How do you find out what non-customers want? How do you make data-driven decisions when you can’t look at your usual analytics dashboard?
This is where a commitment to brand tracking, research and intelligence is so important.
You have to reach beyond the easy-to-get, familiar data that existing customers and users provide you.
You have to focus on a process of deliberate self-disruption.
Never get comfortable. Don’t get lulled into the false sense of security that your customers have all the answers, or that the world won’t change around you.
A platform like Attest can help you to stay uncomfortably close to your market. The moment something changes, you’ll feel it.
With a reach of 100 million consumers across 80 countries, we can help you get the consumer feedback you need to figure out future growth and stay one step ahead of disruption.

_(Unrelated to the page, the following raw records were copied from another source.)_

theorem RoundTrip.cas (d : BitVec 5) (a : BitVec 5) (b : BitVec 5) (l : BitVec 4) (z : BitVec 1) : RoundTrip.Statement (.cas d a b l z) := by
  intro hw _
  have := d.isLt; have := a.isLt; have := b.isLt; have := l.isLt; have := z.isLt
  simp only [encode, Instr.params, Instr.word]
  generalize hn : 0x94000038 + d.toNat * 2097152 + a.toNat * 65536 + b.toNat * 2048 + l.toNat * 128 + z.toNat * 64 = n
  have hl : n < 4294967296 := by omega
  have hm : fldN (mkWord n) 26 6 = 0x25 := fldN_is hl (by omega)
  have c0_6 : fldN (mkWord n) 0 6 = 56 := fldN_is hl (by omega)
  refine one_of hm rfl ?_
  simp only [decodeOne, hm, decodeMajor25, c0_6, Nat.reduceEqDiff, reduceIte, and_true, true_and, and_false, false_and, and_self]
  congr 2 <;> exact fld_mk _ _ _ hl (by omega)

theorem RoundTrip.fence (s : BitVec 3) : RoundTrip.Statement (.fence s) := by
  intro hw _
  have := s.isLt
  simp only [encode, Instr.params, Instr.word]
  generalize hn : 0x98000000 + s.toNat * 16 = n
  have hl : n < 4294967296 := by omega
  have hm : fldN (mkWord n) 26 6 = 0x26 := fldN_is hl (by omega)
  have c0_4 : fldN (mkWord n) 0 4 = 0 := fldN_is hl (by omega)
  have c7_19 : fldN (mkWord n) 7 19 = 0 := fldN_is hl (by omega)
  have c11_5 : fldN (mkWord n) 11 5 = 0 := fldN_is hl (by omega)
  have c21_5 : fldN (mkWord n) 21 5 = 0 := fldN_is hl (by omega)
  refine one_of hm rfl ?_
  simp only [decodeOne, hm, decodeMajor26, c0_4, c7_19, c11_5, c21_5, Nat.reduceEqDiff, reduceIte, and_true, true_and, and_false, false_and, and_self]
  congr 2 <;> exact fld_mk _ _ _ hl (by omega)

theorem RoundTrip.segld (g : BitVec 5) (a : BitVec 5) (l : BitVec 4) : RoundTrip.Statement (.segld g a l) := by
  intro hw _
  have := g.isLt; have := a.isLt; have := l.isLt
  simp only [encode, Instr.params, Instr.word]
  generalize hn : 0x98000001 + g.toNat * 2097152 + a.toNat * 65536 + l.toNat * 128 = n
  have hl : n < 4294967296 := by omega
  have hm : fldN (mkWord n) 26 6 = 0x26 := fldN_is hl (by omega)
  have c0_4 : fldN (mkWord n) 0 4 = 1 := fldN_is hl (by omega)
  have c0_7 : fldN (mkWord n) 0 7 = 1 := fldN_is hl (by omega)
  have c5_2 : fldN (mkWord n) 5 2 = 0 := fldN_is hl (by omega)
  have c11_5 : fldN (mkWord n) 11 5 = 0 := fldN_is hl (by omega)
  refine one_of hm rfl ?_
  simp only [decodeOne, hm, decodeMajor26, c0_4, c0_7, c5_2, c11_5, Nat.reduceEqDiff, reduceIte, and_true, true_and, and_false, false_and, and_self]
  congr 2 <;> exact fld_mk _ _ _ hl (by omega)

theorem RoundTrip.segrd (d : BitVec 5) (g : BitVec 5) (h : BitVec 5) : RoundTrip.Statement (.segrd d g h) := by
  intro hw _
  have := d.isLt; have := g.isLt; have := h.isLt
  simp only [encode, Instr.params, Instr.word]
  generalize hn : 0x98000002 + d.toNat * 2097152 + g.toNat * 65536 + h.toNat * 2048 = n
  have hl : n < 4294967296 := by omega
  have hm : fldN (mkWord n) 26 6 = 0x26 := fldN_is hl (by omega)
  have c0_4 : fldN (mkWord n) 0 4 = 2 := fldN_is hl (by omega)
  have c0_7 : fldN (mkWord n) 0 7 = 2 := fldN_is hl (by omega)
  have c0_11 : fldN (mkWord n) 0 11 = 2 := fldN_is hl (by omega)
  have c5_2 : fldN (mkWord n) 5 2 = 0 := fldN_is hl (by omega)
  refine one_of hm rfl ?_
  simp only [decodeOne, hm, decodeMajor26, c0_4, c0_7, c0_11, c5_2, Nat.reduceEqDiff, reduceIte, and_true, true_and, and_false, false_and, and_self]
  congr 2 <;> exact fld_mk _ _ _ hl (by omega)

theorem RoundTrip.bankcfg (d : BitVec 5) (a : BitVec 5) (b : BitVec 5) (l : BitVec 4) (k : BitVec 1) : RoundTrip.Statement (.bankcfg d a b l k) := by
  intro hw _
  have := d.isLt; have := a.isLt; have := b.isLt; have := l.isLt; have := k.isLt
  simp only [encode, Instr.params, Instr.word]
  generalize hn : 0x98000003 + d.toNat * 2097152 + a.toNat * 65536 + b.toNat * 2048 + l.toNat * 128 + k.toNat * 16 = n
  have hl : n < 4294967296 := by omega
  have hm : fldN (mkWord n) 26 6 = 0x26 := fldN_is hl (by omega)
  have c0_4 : fldN (mkWord n) 0 4 = 3 := fldN_is hl (by omega)
  have c5_2 : fldN (mkWord n) 5 2 = 0 := fldN_is hl (by omega)
  refine one_of hm rfl ?_
  simp only [decodeOne, hm, decodeMajor26, c0_4, c5_2, Nat.reduceEqDiff, reduceIte, and_true, true_and, and_false, false_and, and_self]
  rw [if_neg (by rw [fldN_mk _ _ _ hl]; omega)]
  rw [if_neg (by rw [fldN_mk _ _ _ hl]; omega)]
  congr 2 <;> exact fld_mk _ _ _ hl (by omega)

theorem RoundTrip.bankConversionDone (core : Nat) (bank : Nat) : RoundTrip.Statement (.bankConversionDone core bank) := fun _ h => nomatch h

It’s the only answer to the myopia that’s created by paying too much attention to your existing customers.
As Joseph Heller famously wrote in Catch-22:
Just because you’re paranoid doesn’t mean they aren’t after you.
This is the attitude every business would be best to adopt when it comes to staying sharp and ahead of the game.
Just because you’ve got happy users and clients – whether you’re a startup or a market leader – doesn’t mean you can ignore everyone else.
In fact, the best companies constantly look beyond their own customer base as part of campaign planning, to figure out what’s next and stay ahead of disruptive forces.